Communication layer design for Ruby microservices

When your application grows it’s a good solution to split it into separate microservices to handle the complexity. When you decide to extract some functionality into separate service(s) two problems appear:

• How to organize communication between main application and service(s) in the way you don’t need to make lots of changes (code duplications) in different code bases.
• How to test all the parts together to be sure you don’t have “interfaces mismatch”.

This article will present an approach for creating maintainable communication layer between microservices. The code below is written in Ruby but the approach is applicable to any programming language.

“Book Reader” application

I can’t share our production code with you but in order to understand the approach, I propose you to imagine an application. It is a “Book Reader” web application where you can find books by some criteria, buy it, synchronize to your bookshelf and then read. The application is written in Ruby using Ruby on Rails framework.

Our application should be connected with lots of book providers, so there are millions of books available for users. But there is a problem. When a user tries to find a specific book we need send a search request to all the providers and collect the responses. It may take a long time. So we decided to store all available books in our own database (periodically refreshing data for each provider). Of course, it is not a good idea to mix the code and database of that storage with “Book Reader” application. Therefore we extracted this into microservice called “Book Storage”.

So, there are two Ruby on Rails applications “Book Reader” and “Book Storage” which should communicate via HTTP. These are so-called chained microservices with synchronous HTTP request/response messaging.

Let’s use word “application” to refer “Book Reader” and word “service” for “Book Storage”.

Illustration by Darya Kozemchuk

Let’s discover how we can design communication layer between these applications.

Book Storage Client

The idea is to encapsulate all the communication stuff inside separate gem — book_storage_client. And the gem is a part both of “Book Reader” and “Book Storage” applications.

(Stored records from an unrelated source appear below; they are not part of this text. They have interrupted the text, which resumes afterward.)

/-- Settles O59: a count of at least one cycle is stored and read back exactly; of R66's three arms the last is an edge of
the phase machine. -/
theorem burstFollowsTheRecord : Obligations.BurstFollowsTheRecord := by
  refine ⟨fun k t s hk ht => ?_, fun k io r hk hr hl hp => ?_⟩
  · have h1 := Dur.toNat_pos ht
    have cyc := Config.tCycle_pos hk
    refine ⟨markAfter s.regs, beginBurst k t.toNat s, markAfter_isMark _, rfl, ?_, ?_⟩
    · rw [beginBurst_pos s h1, State.onRegs, enterMark_registers]
      rfl
    · rw [beginBurst_pos s h1]
      simp only [State.onBench_regs, State.onRegs_regs, cyclesLeft_enterMark, tickIndex_enterMark, enterMark_cremExt]
      refine ⟨rfl, ceilDiv_pos cyc h1, trivial, fun h17 => Nat.div_eq_of_lt ?_⟩
      have bound : cycles k t.toNat ≤ 4095 := (ceilDiv_le_iff cyc).2 (by have := t.isLt; omega)
      omega
  · have hm := legal_mark hl hp
    obtain ⟨-, -, index, -⟩ := markOk_iff.1 hm
    have counts : ¬ (k.tCycle - 1 ≤ tickIndex r ∧ cyclesLeft r ≤ 1) → tick k io r = countBurst k r := fun h => by
      have hq : running k r = true := by
        rw [running_mark hp, Bool.not_eq_true', ← Bool.not_eq_true, lastBurstTick_iff_le]
        exact h
      rw [tick_running hr hq, countOn_mark hp]
    refine ⟨fun inside => ?_, fun cycleEnd more => ?_, fun cycleEnd last => ?_, index⟩
    · have e : tick k io r = setIndex (tickIndex r + 1) r := by
        rw [counts (by omega), countBurst, if_pos (by omega)]
      exact ⟨e, by rw [e, tickIndex_setIndex], by rw [e, cyclesLeft_setIndex]⟩
    · have e : tick k io r = setCycles (cyclesLeft r - 1) (setIndex 0 r) := by
        rw [counts (by omega), countBurst, if_neg (by omega)]
      exact ⟨e, by rw [e, tickIndex_setCycles, tickIndex_setIndex], by rw [e, cyclesLeft_setCycles]⟩
    · have hne := Phase.isMark_ne_idle hp
      have hq : running k r = false := by
        rw [running_mark hp, Bool.not_eq_false', lastBurstTick_iff_le]
        omega
      rw [tick_last hr hne hq]
      exact endSegment_phase_ne hne

/-! ### The frame encoder -/

/-- Settles O23. -/
theorem assembleBuildsTheFrame : Obligations.AssembleBuildsTheFrame :=
  ⟨fun _ _ _ => rfl, fun k c _ _ => ⟨_, rfl, rfl, frameOf_remoteId k c _, frameOf_command k c _, frameOf_deviceId k c _⟩⟩

/-- Settles O24. -/
theorem shiftAdvancesTheFrame : Obligations.ShiftAdvancesTheFrame := by
  intro s
  refine ⟨fun hb => ⟨?_, ?_⟩, fun hb => ⟨Config.freeBitcnt s.drawn, s.drawn + 1, ?_⟩, by simp⟩
  · rw [exec_eq_execIn, execIn, execShift, if_neg hb]
    rfl
  · exact toNat_sub_one (Nat.pos_of_ne_zero fun h0 => hb (BitVec.eq_of_toNat_eq h0))
  · rw [exec_eq_execIn, execIn, execShift, if_pos hb]
    rfl

section shifts
variable (k : Config) (c : Cmd) (r : Registers)

/-- R81: n SHIFTs move the frame n places. -/
theorem iterate_shift_frame (n : Nat) : (shift^[n] r).frame = r.frame >>> n := by
  induction n with
  | zero => simp
  | succ n ih => rw [Function.iterate_succ_apply', shift_frame, ih, ← BitVec.shiftRight_add]

/-- R81: as long as `BITCNT` lasts, each SHIFT takes one off. -/
theorem iterate_shift_bitcnt {n : Nat} (hn : n ≤ r.bitcnt.toNat) :
    (shift^[n] r).bitcnt.toNat = r.bitcnt.toNat - n := by
  induction n with
  | zero => rfl
  | succ n ih =>
    have h := ih (by omega)
    rw [Function.iterate_succ_apply', shift_bitcnt, toNat_sub_one (by omega), h]
    omega

end shifts

/-- Settles O40: the current bit is bit 0 of the frame shifted n places, and after 32 places nothing is left. -/
theorem shiftsHandOutTheFrame : Obligations.ShiftsHandOutTheFrame := by
  intro k c r n hn
  have frame := iterate_shift_frame (assemble k c r) n
  rw [assemble_frame] at frame
  refine ⟨frame, iterate_shift_bitcnt (assemble k c r) hn, fun _ => ?_, fun h32 => ?_⟩
  · rw [currentBit, frame, BitVec.getLsbD_ushiftRight, Nat.add_zero]
  · rw [frame, h32, frame_after_all_shifts]

/-! ### The bits on the wire -/

/-- R82, R83: the fields of the frame in the order of transmission. -/
theorem frameBits_assembled (D : BitVec 16) (c : Cmd) : frameBits (assembled { cfg with deviceId := D } c) =
    (List.range 16).map D.getLsbD ++ (List.range 8).map c.getLsbD ++
      [true, false, false, false, false, false, false, false] := by
  have bits : List.range 32 = List.range 16 ++ (List.range 8).map (16 + ·) ++ (List.range 8).map (24 + ·) := by decide
  have device : (List.range 16).map (assembled { cfg with deviceId := D } c).getLsbD = (List.range 16).map D.getLsbD :=
    List.map_congr_left fun i hi => assembled_getLsbD_device _ c (List.mem_range.1 hi)
  have command : (List.range 8).map (fun i => (assembled { cfg with deviceId := D } c).getLsbD (16 + i)) =
      (List.range 8).map c.getLsbD :=
    List.map_congr_left fun i hi => assembled_getLsbD_command _ c (List.mem_range.1 hi)
  have remote : (List.range 8).map (fun i => (assembled { cfg with deviceId := D } c).getLsbD (24 + i)) =
      (List.range 8).map (fun i => decide (24 + i = 24)) :=
    List.map_congr_left fun i _ => assembled_getLsbD_remote_source D c (by omega)
  rw [frameBits, bits, List.map_append, List.map_append, List.map_map, List.map_map, device]
  exact congrArg₂ (· ++ ·) (congrArg _ command) remote

/-- Settles O41. -/
theorem bitsLeaveLeastSignificantFirst : Obligations.BitsLeaveLeastSignificantFirst :=
  ⟨frameBits_assembled, by decide⟩

end Sys2Proof.Machine
end

section
/-! Waveforms, counts and times of a frame (40_carrier_modulator.md section 1, 42_timing_sequencer.md section 5), and the
reference decoder (95_test_vectors.md section 2.6). -/

namespace Sys2Proof.Machine

/-! ### Bursts -/

section bursts
variable {k : Config} (d : Nat) (w : Wave)

@[simp] theorem length_carrierCycle (k : Config) : (carrierCycle k).length = k.tCycle := by
  simp [carrierCycle, Config.tCycle]

@[simp] theorem count_carrierCycle (k : Config) : (carrierCycle k).count true = k.tHigh := by
  simp [carrierCycle, List.count_replicate]

theorem length_burstWave : (burstWave k d).length = burstTicks k d := by
  simp [burstWave, burstTicks, List.length_flatten, Nat.mul_comm]

theorem count_burstWave : (burstWave k d).count true = k.tHigh * cycles k d := by
  simp [burstWave, List.count_flatten, Nat.mul_comm]

/-- A constant level has no edge to itself. -/
theorem risingEdges_replicate (b : Bool) (n : Nat) : risingEdges b (List.replicate n b ++ w) = risingEdges b w := by
  induction n with
  | zero => rfl
  | succ n ih => simpa [List.replicate_succ, risingEdges] using ih

/-- A carrier cycle begins with its only rising edge and ends low. -/
theorem risingEdges_carrierCycle (hh : 1 ≤ k.tHigh) (hl : 1 ≤ k.tLow) :
    risingEdges false (carrierCycle k ++ w) = 1 + risingEdges false w := by
  obtain ⟨h, eh⟩ := Nat.exists_eq_add_of_le' hh
  obtain ⟨l, el⟩ := Nat.exists_eq_add_of_le' hl
  rw [carrierCycle, List.append_assoc, eh, el, List.replicate_succ, List.replicate_succ]
  simp only [List.cons_append, risingEdges]
  rw [risingEdges_replicate, risingEdges, risingEdges_replicate]
  simp

/-- R67: one rising edge a cycle. -/
theorem risingEdges_burstWave (hh : 1 ≤ k.tHigh) (hl : 1 ≤ k.tLow) :
    risingEdges false (burstWave k d ++ w) = cycles k d + risingEdges false w := by
  unfold burstWave
  induction cycles k d with
  | zero => simp
  | succ n ih =>
    rw [List.replicate_succ, List.flatten_cons, List.append_assoc, risingEdges_carrierCycle _ hh hl, ih]
    omega

/-- A burst of at least one cycle is a cycle followed by the others. -/
theorem burstWave_eq_cons (hd : 1 ≤ cycles k d) :
    burstWave k d = carrierCycle k ++ (List.replicate (cycles k d - 1) (carrierCycle k)).flatten := by
  obtain ⟨n, en⟩ := Nat.exists_eq_add_of_le' hd
  rw [burstWave, en, List.replicate_succ]
  rfl

/-- A burst of at least one cycle is the others followed by the last. -/
theorem burstWave_eq_append (hd : 1 ≤ cycles k d) :
    burstWave k d = (List.replicate (cycles k d - 1) (carrierCycle k)).flatten ++ carrierCycle k := by
  obtain ⟨n, en⟩ := Nat.exists_eq_add_of_le' hd
  simp [burstWave, en, List.replicate_succ']

end bursts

Illustration by Darya Kozemchuk

This book_storage_client gem will include:

• HTTP client initialization (with authentication logic)
• Classes for initiating API calls to and from “Book Storage”
• Serialization/deserialization logic
• Mapping to “Book Storage” models

The file structure of the gem is illustrated below:

Let’s explore each part more detail.

HTTP client is built on top of rest-client library. But besides performing requests it also does two very important things.

• it creates a signature for each request and adds a few headers needed for authorizing request. Note, that Authenticator class is also a part of the gem and is used both in application and service.
• it transforms RestClient exceptions into domain specific ones.

We won’t discuss details of HTTP client implementation, it worth a separate post about authorizing and signing HTTP requests. One thing should be mentioned is that this client is used both for API calls from the main app to “Book Storage” service and for so-called hook calls in opposite direction.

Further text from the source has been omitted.